From the entries below, reproduce exactly the line containing "(d.port.parser = .hunt → b = 0x5A#8", the line containing "(∀ k, d.port.parser", and every line in between, with nothing added.

[Stored items]

════════════════════

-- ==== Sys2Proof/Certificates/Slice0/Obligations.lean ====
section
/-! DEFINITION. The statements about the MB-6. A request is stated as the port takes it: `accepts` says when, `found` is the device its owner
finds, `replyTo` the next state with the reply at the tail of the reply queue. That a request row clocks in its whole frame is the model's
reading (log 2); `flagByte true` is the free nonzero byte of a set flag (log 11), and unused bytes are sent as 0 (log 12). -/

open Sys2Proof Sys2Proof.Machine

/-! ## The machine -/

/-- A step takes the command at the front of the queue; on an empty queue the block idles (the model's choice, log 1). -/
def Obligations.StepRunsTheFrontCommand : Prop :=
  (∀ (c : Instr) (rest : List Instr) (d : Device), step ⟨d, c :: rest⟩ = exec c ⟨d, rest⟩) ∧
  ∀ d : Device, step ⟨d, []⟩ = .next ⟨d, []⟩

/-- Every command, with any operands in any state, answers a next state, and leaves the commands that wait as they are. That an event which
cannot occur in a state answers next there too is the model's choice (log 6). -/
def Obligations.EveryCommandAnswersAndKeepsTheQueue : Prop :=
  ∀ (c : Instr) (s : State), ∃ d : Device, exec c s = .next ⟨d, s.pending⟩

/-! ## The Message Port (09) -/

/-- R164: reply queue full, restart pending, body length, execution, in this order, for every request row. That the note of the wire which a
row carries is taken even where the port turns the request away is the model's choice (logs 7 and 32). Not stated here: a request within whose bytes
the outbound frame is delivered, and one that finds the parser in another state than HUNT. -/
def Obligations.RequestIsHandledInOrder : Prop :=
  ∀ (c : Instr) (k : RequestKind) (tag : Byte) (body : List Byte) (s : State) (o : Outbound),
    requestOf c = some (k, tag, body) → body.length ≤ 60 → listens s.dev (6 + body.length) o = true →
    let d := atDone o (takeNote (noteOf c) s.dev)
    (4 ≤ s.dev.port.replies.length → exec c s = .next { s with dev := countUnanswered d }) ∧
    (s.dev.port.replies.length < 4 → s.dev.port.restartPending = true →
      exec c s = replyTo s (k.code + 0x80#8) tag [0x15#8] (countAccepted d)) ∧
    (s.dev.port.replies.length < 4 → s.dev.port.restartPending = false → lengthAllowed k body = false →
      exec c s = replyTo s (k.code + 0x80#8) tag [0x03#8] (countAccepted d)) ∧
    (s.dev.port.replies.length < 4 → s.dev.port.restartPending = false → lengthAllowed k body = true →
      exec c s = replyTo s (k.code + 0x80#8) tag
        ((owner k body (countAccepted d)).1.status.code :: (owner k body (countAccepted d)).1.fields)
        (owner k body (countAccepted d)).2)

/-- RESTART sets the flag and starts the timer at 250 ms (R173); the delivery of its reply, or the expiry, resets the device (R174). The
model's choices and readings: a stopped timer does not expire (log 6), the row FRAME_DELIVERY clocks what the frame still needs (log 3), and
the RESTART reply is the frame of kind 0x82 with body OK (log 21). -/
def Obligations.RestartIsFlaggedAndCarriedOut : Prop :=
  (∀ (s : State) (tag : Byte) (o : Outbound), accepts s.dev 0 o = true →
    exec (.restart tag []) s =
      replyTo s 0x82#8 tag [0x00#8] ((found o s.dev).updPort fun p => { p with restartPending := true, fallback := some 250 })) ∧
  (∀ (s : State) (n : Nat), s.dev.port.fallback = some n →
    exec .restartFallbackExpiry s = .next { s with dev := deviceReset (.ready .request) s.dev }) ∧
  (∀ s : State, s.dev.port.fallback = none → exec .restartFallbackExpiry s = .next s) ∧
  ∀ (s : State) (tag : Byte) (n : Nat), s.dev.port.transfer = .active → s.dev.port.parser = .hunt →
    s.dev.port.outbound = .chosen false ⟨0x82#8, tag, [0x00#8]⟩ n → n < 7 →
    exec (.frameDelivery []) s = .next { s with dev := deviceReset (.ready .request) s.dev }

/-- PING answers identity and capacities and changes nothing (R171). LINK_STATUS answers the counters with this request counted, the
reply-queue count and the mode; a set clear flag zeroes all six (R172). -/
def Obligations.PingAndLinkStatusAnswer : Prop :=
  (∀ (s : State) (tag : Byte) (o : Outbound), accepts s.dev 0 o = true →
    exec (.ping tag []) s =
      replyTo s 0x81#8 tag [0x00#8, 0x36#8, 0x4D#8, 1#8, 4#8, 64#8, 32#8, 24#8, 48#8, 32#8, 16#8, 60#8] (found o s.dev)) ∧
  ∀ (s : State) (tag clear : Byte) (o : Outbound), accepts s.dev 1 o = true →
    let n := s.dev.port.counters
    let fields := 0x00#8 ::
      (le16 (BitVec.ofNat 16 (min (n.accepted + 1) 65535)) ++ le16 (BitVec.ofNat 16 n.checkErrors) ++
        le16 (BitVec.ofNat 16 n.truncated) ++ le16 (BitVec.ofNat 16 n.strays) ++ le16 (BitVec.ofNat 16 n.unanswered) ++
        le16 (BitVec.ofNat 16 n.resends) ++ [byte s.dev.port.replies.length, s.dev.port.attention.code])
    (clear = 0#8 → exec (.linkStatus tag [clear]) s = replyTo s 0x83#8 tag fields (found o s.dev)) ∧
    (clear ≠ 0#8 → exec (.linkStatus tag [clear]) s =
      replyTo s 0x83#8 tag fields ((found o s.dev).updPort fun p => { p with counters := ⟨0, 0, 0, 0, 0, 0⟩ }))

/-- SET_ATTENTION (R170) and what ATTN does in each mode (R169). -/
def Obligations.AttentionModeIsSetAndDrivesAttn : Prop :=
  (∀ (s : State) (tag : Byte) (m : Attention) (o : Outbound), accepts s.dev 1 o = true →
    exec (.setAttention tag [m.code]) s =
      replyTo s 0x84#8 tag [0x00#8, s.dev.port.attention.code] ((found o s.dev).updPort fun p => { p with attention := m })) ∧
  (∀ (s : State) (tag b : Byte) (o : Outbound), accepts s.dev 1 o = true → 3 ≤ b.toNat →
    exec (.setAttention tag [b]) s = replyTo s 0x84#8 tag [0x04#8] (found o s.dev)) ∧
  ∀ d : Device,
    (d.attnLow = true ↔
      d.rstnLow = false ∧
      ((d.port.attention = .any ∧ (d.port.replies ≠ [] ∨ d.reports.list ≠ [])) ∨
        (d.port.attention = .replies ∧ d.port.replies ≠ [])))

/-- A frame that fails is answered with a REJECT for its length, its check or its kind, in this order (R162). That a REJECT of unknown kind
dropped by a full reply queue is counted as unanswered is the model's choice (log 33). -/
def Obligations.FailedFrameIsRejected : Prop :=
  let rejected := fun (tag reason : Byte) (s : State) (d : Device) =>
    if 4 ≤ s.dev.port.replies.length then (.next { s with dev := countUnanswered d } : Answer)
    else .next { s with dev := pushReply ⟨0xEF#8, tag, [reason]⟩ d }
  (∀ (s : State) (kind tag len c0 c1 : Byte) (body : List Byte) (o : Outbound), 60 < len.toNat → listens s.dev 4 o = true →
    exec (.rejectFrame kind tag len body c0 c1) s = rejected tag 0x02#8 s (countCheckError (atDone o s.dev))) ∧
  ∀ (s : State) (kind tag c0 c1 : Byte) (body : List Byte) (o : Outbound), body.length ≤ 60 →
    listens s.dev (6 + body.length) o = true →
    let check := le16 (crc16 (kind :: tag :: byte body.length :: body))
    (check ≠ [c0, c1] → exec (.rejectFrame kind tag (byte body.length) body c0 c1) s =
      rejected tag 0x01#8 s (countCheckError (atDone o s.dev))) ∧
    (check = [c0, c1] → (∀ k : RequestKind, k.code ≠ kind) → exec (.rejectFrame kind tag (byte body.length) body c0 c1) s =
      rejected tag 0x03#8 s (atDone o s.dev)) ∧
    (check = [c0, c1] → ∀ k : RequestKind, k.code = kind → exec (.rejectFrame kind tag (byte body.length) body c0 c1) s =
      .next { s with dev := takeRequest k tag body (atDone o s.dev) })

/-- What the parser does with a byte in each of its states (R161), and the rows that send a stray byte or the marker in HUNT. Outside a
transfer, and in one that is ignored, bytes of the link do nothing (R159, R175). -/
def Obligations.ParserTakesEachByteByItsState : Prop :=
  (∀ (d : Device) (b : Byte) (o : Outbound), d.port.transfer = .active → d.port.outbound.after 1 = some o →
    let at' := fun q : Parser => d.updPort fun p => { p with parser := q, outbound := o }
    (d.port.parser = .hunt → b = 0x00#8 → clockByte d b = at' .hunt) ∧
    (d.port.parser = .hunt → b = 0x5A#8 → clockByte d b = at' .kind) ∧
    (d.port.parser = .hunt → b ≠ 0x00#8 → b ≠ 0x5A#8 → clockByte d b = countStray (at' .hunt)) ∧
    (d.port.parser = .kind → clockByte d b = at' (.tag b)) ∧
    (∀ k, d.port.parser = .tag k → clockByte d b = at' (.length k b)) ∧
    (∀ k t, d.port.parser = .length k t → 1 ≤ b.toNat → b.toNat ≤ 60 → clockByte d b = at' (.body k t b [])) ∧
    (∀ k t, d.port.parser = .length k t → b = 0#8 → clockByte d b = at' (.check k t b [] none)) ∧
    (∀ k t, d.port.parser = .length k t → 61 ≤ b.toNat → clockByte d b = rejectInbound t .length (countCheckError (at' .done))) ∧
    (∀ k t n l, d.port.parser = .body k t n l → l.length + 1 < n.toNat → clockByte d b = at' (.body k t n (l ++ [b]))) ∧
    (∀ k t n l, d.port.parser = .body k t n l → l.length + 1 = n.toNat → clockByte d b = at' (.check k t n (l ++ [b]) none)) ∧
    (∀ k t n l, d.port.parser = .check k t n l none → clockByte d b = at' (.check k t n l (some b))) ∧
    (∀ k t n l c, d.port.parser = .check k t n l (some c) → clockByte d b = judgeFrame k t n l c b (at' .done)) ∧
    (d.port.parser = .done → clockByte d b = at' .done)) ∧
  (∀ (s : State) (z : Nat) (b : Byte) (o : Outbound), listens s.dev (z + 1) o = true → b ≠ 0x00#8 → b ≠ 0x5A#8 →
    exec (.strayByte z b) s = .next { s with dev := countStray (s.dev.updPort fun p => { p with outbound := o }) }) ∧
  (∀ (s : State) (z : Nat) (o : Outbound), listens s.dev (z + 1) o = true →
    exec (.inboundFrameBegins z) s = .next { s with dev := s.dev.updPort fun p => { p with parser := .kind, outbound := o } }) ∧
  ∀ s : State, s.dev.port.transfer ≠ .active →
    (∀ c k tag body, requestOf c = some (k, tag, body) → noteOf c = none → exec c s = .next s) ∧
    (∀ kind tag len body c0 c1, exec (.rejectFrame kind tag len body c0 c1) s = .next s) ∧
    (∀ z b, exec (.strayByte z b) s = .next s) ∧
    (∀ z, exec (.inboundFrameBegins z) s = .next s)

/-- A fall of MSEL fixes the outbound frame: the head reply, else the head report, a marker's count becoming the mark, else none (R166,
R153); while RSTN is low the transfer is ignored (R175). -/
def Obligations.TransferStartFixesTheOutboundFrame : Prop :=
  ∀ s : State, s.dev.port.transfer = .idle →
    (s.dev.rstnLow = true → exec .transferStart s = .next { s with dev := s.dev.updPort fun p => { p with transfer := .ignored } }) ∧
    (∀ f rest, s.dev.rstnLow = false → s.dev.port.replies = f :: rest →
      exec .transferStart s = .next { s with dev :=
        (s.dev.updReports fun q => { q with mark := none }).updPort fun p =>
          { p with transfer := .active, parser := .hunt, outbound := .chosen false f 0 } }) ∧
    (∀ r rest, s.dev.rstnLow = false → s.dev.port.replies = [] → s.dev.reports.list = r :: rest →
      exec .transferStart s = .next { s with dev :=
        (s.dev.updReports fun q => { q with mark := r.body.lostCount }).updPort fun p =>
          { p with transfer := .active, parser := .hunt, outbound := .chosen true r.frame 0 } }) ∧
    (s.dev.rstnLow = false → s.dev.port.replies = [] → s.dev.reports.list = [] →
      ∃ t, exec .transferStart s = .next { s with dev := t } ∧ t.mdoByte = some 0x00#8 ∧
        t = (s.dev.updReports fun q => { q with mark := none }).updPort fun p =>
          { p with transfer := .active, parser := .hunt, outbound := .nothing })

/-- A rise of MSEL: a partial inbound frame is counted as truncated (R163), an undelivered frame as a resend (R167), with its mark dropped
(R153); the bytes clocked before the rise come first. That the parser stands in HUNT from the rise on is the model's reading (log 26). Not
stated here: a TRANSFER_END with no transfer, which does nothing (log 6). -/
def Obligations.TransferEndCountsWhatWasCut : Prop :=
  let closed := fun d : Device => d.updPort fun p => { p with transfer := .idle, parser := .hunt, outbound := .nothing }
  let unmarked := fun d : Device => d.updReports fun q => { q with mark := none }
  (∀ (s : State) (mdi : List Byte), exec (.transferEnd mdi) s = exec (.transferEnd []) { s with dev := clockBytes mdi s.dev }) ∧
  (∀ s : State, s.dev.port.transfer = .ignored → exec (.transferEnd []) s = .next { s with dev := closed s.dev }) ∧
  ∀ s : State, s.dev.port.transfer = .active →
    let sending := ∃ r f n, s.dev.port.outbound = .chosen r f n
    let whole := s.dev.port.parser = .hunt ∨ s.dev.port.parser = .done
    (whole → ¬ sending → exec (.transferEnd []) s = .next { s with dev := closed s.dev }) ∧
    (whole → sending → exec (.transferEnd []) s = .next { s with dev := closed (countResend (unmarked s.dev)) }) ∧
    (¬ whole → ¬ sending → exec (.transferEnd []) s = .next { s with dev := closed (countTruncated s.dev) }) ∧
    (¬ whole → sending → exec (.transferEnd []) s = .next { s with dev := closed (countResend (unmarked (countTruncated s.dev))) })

════════════════════

EXERCISE SOLUTION:
    (d.port.parser = .hunt → b = 0x5A#8 → clockByte d b = at' .kind) ∧
    (d.port.parser = .hunt → b ≠ 0x00#8 → b ≠ 0x5A#8 → clockByte d b = countStray (at' .hunt)) ∧
    (d.port.parser = .kind → clockByte d b = at' (.tag b)) ∧
    (∀ k, d.port.parser = .tag k → clockByte d b = at' (.length k b)) ∧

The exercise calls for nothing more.